NVIDIA / cutlass

CUDA Templates for Linear Algebra Subroutines
Other
5.31k stars 892 forks source link

[FEA] make_tma_copy doesnot support shared-to-shared copy #1657

Open ziyuhuang123 opened 1 month ago

ziyuhuang123 commented 1 month ago

Describe the bug In PTX, I noticed that

cp.async.bulk.dst.src.completion_mechanism [dstMem], [srcMem], size, [mbar]

.dst =                  { .shared::cluster }
.src =                  { .shared::cta }
.completion_mechanism = { .mbarrier::complete_tx::bytes }

supports shared-to-shared copy. But in cute, make_tma_copy has to be global to shared. Why? Could you modify it?

thakkarV commented 1 month ago

This is not a bug. We have not needed smem to smem TMA copies. Do you have a specific need for this?

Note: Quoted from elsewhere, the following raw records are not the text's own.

/-- R1, R26, R34, R96, R150, R155, as log 4 lays them out on an empty queue: of what the time base has brought about the first in
the model's order is taken (an admitted RESTART whose response has been sent, the restore hold, the lowest expired port, the
deadline of the pending commit, the period end); where there is nothing, one microsecond passes; before the load begins the time
base stands. -/
def Obligations.IdleStepIsOneTickOfTheClock : Prop :=
  ∀ s : State, s.pending = [] →
    let restart : Prop := ∃ p, s.lifecycle = .restarting p ∧ (s.port p).tx = none
    let restored : Prop :=
      s.monitor.signalLoss = true ∧ s.monitor.inFault = ⟨false, false, false⟩ ∧
        ∃ start, s.monitor.restoreHold = some start ∧ 1000 ≤ (s.time - start).toNat
    let expired : Port → Prop := fun p =>
      s.isOpen p = true ∧ (s.port p).supervision ≠ 0 ∧
        ∃ start, (s.port p).timer = some start ∧ (s.port p).supervision * 1000 ≤ (s.time - start).toNat
    let deadline : Prop :=
      ∃ e pc, s.session = some e ∧ e.pending = some pc ∧ pc.timeout ≠ 0 ∧
        pc.timeout * 1000 ≤ (s.time - pc.accepted).toNat
    let period : Prop :=
      s.inService = true ∧ s.monitor.periodLength * 1000 ≤ (s.time - s.monitor.periodStart).toNat
    (restart → step s = exec .restartDeviceReset s) ∧
    (¬ restart → restored → step s = exec .signalRestored s) ∧
    (∀ p, ¬ restart → ¬ restored → expired p → (∀ q, q < p → ¬ expired q) → step s = exec (.supervisionExpiry p) s) ∧
    (¬ restart → ¬ restored → (∀ p, ¬ expired p) → deadline → step s = exec .commitTimeout s) ∧
    (¬ restart → ¬ restored → (∀ p, ¬ expired p) → ¬ deadline → period → step s = exec .periodEnd s) ∧
    (¬ restart → ¬ restored → (∀ p, ¬ expired p) → ¬ deadline → ¬ period →
      (s.lifecycle ≠ .inReset → step s = .next { s with time := s.time + 1 }) ∧
      (s.lifecycle = .inReset → step s = .next s))

/-- No command stops the part, and none touches the commands that wait. -/
def Obligations.EveryCommandAnswersANextState : Prop :=
  ∀ (c : Instr) (s : State), ∃ t, exec c s = .next t ∧ t.pending = s.pending

/-! ## Formats -/

/-- R171: the check value, what it covers, and where it is used: a request frame is judged by it, the retry cache keeps it as
received, a response carries its own. -/
def Obligations.CheckValueIsTheCrcOfR171 : Prop :=
  (∀ bytes, crc bytes = bytes.foldl crcByte 0xFFFF) ∧
  (∀ r b, crcByte r b = Nat.repeat crcBit 8 (r ^^^ (b.setWidth 16 <<< 8))) ∧
  (∀ r, crcBit r = if r.msb then (r <<< 1) ^^^ 0x1021 else r <<< 1) ∧
  crc [0x31, 0x32, 0x33, 0x34, 0x35, 0x36, 0x37, 0x38, 0x39] = 0x29B1 ∧
  (∀ bytes, crc (bytes ++ be16 (crc bytes)) = 0) ∧
  (∀ seq code payload,
    requestChars seq code payload =
      [0xD1] ++ ([seq, code, byteOf payload.length] ++ payload) ++
        be16 (crc ([seq, code, byteOf payload.length] ++ payload))) ∧
  (∀ x : Response, x.chars = [0xD2] ++ x.covered ++ be16 (crc x.covered)) ∧
  (∀ x : Response,
    x.covered =
      [x.seq, x.code, x.status.code] ++ be16 x.detail ++ [x.flags, byteOf x.payload.length] ++ x.payload) ∧
  (∀ (p : Port) (seq code : Byte) (payload : List Byte) (check : Word16) (s : State),
    (check = crc ([seq, code, byteOf payload.length] ++ payload) →
      judgeFrame p seq code payload check s = takeFrame p seq code payload check (s.setPhase p .hunting)) ∧
    (check ≠ crc ([seq, code, byteOf payload.length] ++ payload) →
      judgeFrame p seq code payload check s =
        s.setPort p { s.port p with checkErrors := satInc (s.port p).checkErrors, phase := .hunting })) ∧
  ∀ (p : Port) (check : Word16) (x : Response) (s : State),
    sendResponse p check x s =
      s.setPort p
        { s.port p with tx := some x, cache := some { seq := x.seq, code := x.code, check := check, response := x } }

/-- R139, R172, Table 10-2: the receiver reads back from a frame what the master put into it, the code names the request it was
written for, every request has its code and its payload length, and a WRITE-WINDOWS payload gives its windows back. Tables 10-1, 10-3
and 10-5: the codes that requests, responses and records carry. R170: a field of two, three or four bytes is sent, and read, most
significant byte first. R137, Table 8-2: the bits of a character on a line, the characters read from the bits of a line, the bits
of a response on the transmit line, and the line rates. -/
def Obligations.RequestFramesAreReadBack : Prop :=
  (∀ (d : Byte) (stop : Bool),
    LineCharacter.bits { data := d, stop := stop } =
      [false, d.getLsbD 0, d.getLsbD 1, d.getLsbD 2, d.getLsbD 3, d.getLsbD 4, d.getLsbD 5, d.getLsbD 6, d.getLsbD 7, stop]) ∧
  LineCharacter.bits { data := 0xD1, stop := true } = [false, true, false, false, false, true, false, true, true, true] ∧
  (∀ n, readLine (List.replicate n true) = []) ∧
  (∀ (n : Nat) (c : LineCharacter) (rest : List Bool), c.stop = true →
    readLine (List.replicate n true ++ c.bits ++ rest) = c :: readLine rest) ∧
  (∀ (n k : Nat) (c : LineCharacter) (rest : List Bool), c.stop = false →
    readLine (List.replicate n true ++ c.bits ++ List.replicate k false) = [c] ∧
    readLine (List.replicate n true ++ c.bits ++ List.replicate k false ++ true :: rest) = c :: readLine rest) ∧
  (∀ (s : State) (p : Port),
    ((s.port p).tx = none → ∀ n, s.txLevel p n = true) ∧
    (∀ x, (s.port p).tx = some x →
      readLine (s.txBits p) = x.chars.map (fun b => { data := b, stop := true }) ∧
      (s.txBits p).length = 10 * x.chars.length ∧
      ∀ n, s.txLevel p n = if h : n < (s.txBits p).length then (s.txBits p)[n] else true)) ∧
  (∀ s : State,
    s.bitRate =
      if s.lineRate = 0 then 115200 else if s.lineRate = 1 then 460800 else if s.lineRate = 2 then 1000000 else 3000000) ∧
  (∀ a b c d : Byte,
    be16 (a ++ b : BitVec 16) = [a, b] ∧ be24 (a ++ b ++ c : BitVec 24) = [a, b, c] ∧
    be32 (a ++ b ++ c ++ d : BitVec 32) = [a, b, c, d] ∧ bytes24 a b c = (a ++ b ++ c : BitVec 24)) ∧
  (be16 0x1234 = [0x12, 0x34] ∧ be24 0x123456 = [0x12, 0x34, 0x56] ∧ be32 0x12345678 = [0x12, 0x34, 0x56, 0x78] ∧
    be16Nat 0x1234 = [0x12, 0x34] ∧ be24Nat 0x123456 = [0x12, 0x34, 0x56] ∧
    be32Nat 0x12345678 = [0x12, 0x34, 0x56, 0x78] ∧ bytes24 0x12 0x34 0x56 = 0x123456) ∧
  (∀ (payload : List Byte) (i : Nat),
    let byte : Nat → Nat := fun j => (payload.getD j 0).toNat
    u8 payload i = byte i ∧ u16 payload i = 0x100 * byte i + byte (i + 1) ∧
    u24 payload i = 0x10000 * byte i + 0x100 * byte (i + 1) + byte (i + 2) ∧
    u32 payload i = 0x1000000 * byte i + 0x10000 * byte (i + 1) + 0x100 * byte (i + 2) + byte (i + 3) ∧
    word16 payload i = (payload.getD i 0 ++ payload.getD (i + 1) 0 : BitVec 16)) ∧
  (u16 [0x12, 0x34] 0 = 0x1234 ∧ u24 [0x12, 0x34, 0x56] 0 = 0x123456 ∧ u32 [0x12, 0x34, 0x56, 0x78] 0 = 0x12345678 ∧
    word16 [0x12, 0x34] 0 = 0x1234) ∧
  (∀ seq code payload check, payload.length ≤ 160 →
    progress (seq :: code :: byteOf payload.length :: (payload ++ be16 check)) = .complete seq code payload check) ∧
  (∀ r : Request, Request.ofCode r.code = some r) ∧
  (∀ c r, Request.ofCode c = some r → c = r.code) ∧
  (∀ r : Request,
    (r.code, r.fixedLength) =
      match r with
      | .identify => (0x01, some 0) | .openPort => (0x02, some 4) | .closePort => (0x03, some 0)
      | .readStatus => (0x04, some 1) | .clearFault => (0x05, some 1) | .restart => (0x06, some 0)
      | .claimAxis => (0x10, some 0) | .releaseAxis => (0x11, some 0) | .preset => (0x12, some 4)
      | .cancelPreset => (0x13, some 0) | .setAxis => (0x14, some 12) | .readAxis => (0x15, some 0)
      | .clearAxisFault => (0x16, some 1) | .claimTracks => (0x20, some 2) | .releaseTracks => (0x21, some 2)
      | .setTrack => (0x22, some 6) | .readTracks => (0x23, some 0) | .openEdit => (0x30, some 1)
      | .writeWindows => (0x31, none) | .readWindows => (0x32, some 2) | .commit => (0x33, some 9)
      | .abortEdit => (0x34, some 1) | .storeSlot => (0x40, some 2) | .eraseSlot => (0x41, some 1)
      | .loadSlot => (0x42, some 1) | .readSlot => (0x43, some 1) | .subscribe => (0x50, some 3)
      | .fetchEvents => (0x51, some 1)) ∧
  (∀ (r : Request) (n : Nat),
    r.lengthOk n = true ↔ r.fixedLength = some n ∨ (r = .writeWindows ∧ ∃ k, k ≤ 12 ∧ n = 1 + 6 * k)) ∧
  (∀ x : Status,
    x.code =
      match x with
      | .ok => 0 | .pending => 1 | .notOpen => 2 | .unknownRequest => 3 | .length => 4 | .range => 5 | .notOwner => 6
      | .owned => 7 | .locked => 8 | .noSession => 9 | .state => 10 | .invalidWindows => 11 | .poolFull => 12
      | .inUse => 13 | .storeBusy => 14 | .slotState => 15 | .mismatch => 16 | .stale => 17) ∧
  (∀ x : EventKind,
    x.code =
      match x with
      | .edge => 1 | .presetDone => 2 | .presetWithdrawn => 3 | .referenceChanged => 4 | .axisFault => 5
      | .signalRestored => 6 | .swapDone => 7 | .commitWithdrawn => 8 | .ownerChanged => 9 | .outputsEnabled => 10
      | .outputsDisabled => 11 | .storeDone => 12 | .storeFailed => 13 | .eraseDone => 14) ∧
  ([InputMode.pulseDir, .upDown, .quadX1, .quadX2, .quadX4].map InputMode.code = [0, 1, 2, 3, 4] ∧
    [PresetMode.now, .atIndex].map PresetMode.code = [0, 1] ∧
    [Mode.cam, .on, .off, .hold].map Mode.code = [0, 1, 2, 3] ∧
    [Orphan.cam, .off, .hold].map Orphan.code = [0, 2, 3] ∧
    [Condition.atPosition, .atIndex, .atRest].map Condition.code = [1, 2, 3] ∧
    [SwapDir.up, .down, .either].map SwapDir.code = [0, 1, 2] ∧ [Dir.up, .down].map Dir.code = [0, 1] ∧
    [FaultKind.countError, .signalLost, .overspeed, .indexDrift].map FaultKind.code = [1, 2, 3, 4] ∧
    [FaultKind.countError, .signalLost, .overspeed, .indexDrift].map FaultKind.seenBit = [1, 2, 4, 8] ∧
    [RefState.unreferenced, .referenced, .faulted].map RefState.code = [0, 1, 2] ∧
    [PortState.closed, .opened, .expired].map PortState.code = [0, 1, 2] ∧
    [EndCause.none, .closedByRequest, .lineBreak, .expiry, .deviceReset].map EndCause.code = [0, 1, 2, 3, 4] ∧
    (∀ g c, [Slot.empty, .valid g, .damaged c, .writing g, .erasing].map Slot.code = [0, 1, 2, 3, 4]) ∧
    [StoreKind.store, .erase].map StoreKind.code = [1, 2] ∧
    [Reason.tooMany, .edgeRange, .zeroWidth, .wrapNotLast, .order, .overlap].map Reason.code = [1, 2, 3, 4, 5, 6] ∧
    [EdgeCause.motion, .preset, .swap, .mode, .owner, .reference].map EdgeCause.code = [0, 1, 2, 3, 4, 5]) ∧
  (∀ (t : TrackNo) (ws : List Window), (∀ w ∈ ws, w.on < 2 ^ 24 ∧ w.off < 2 ^ 24) →
    windowsOf (byteOf t.val :: windowBytes ws) = ws ∧ trackOfCode (u8 (byteOf t.val :: windowBytes ws) 0) = some t)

github-actions[bot] commented 1 week ago

This issue has been labeled inactive-30d due to no recent activity in the past 30 days. Please close this issue if no further response or action is needed. Otherwise, please respond with a comment indicating any updates or changes to the original issue and/or confirm this issue still needs to be addressed. This issue will be labeled inactive-90d if there is no activity in the next 60 days.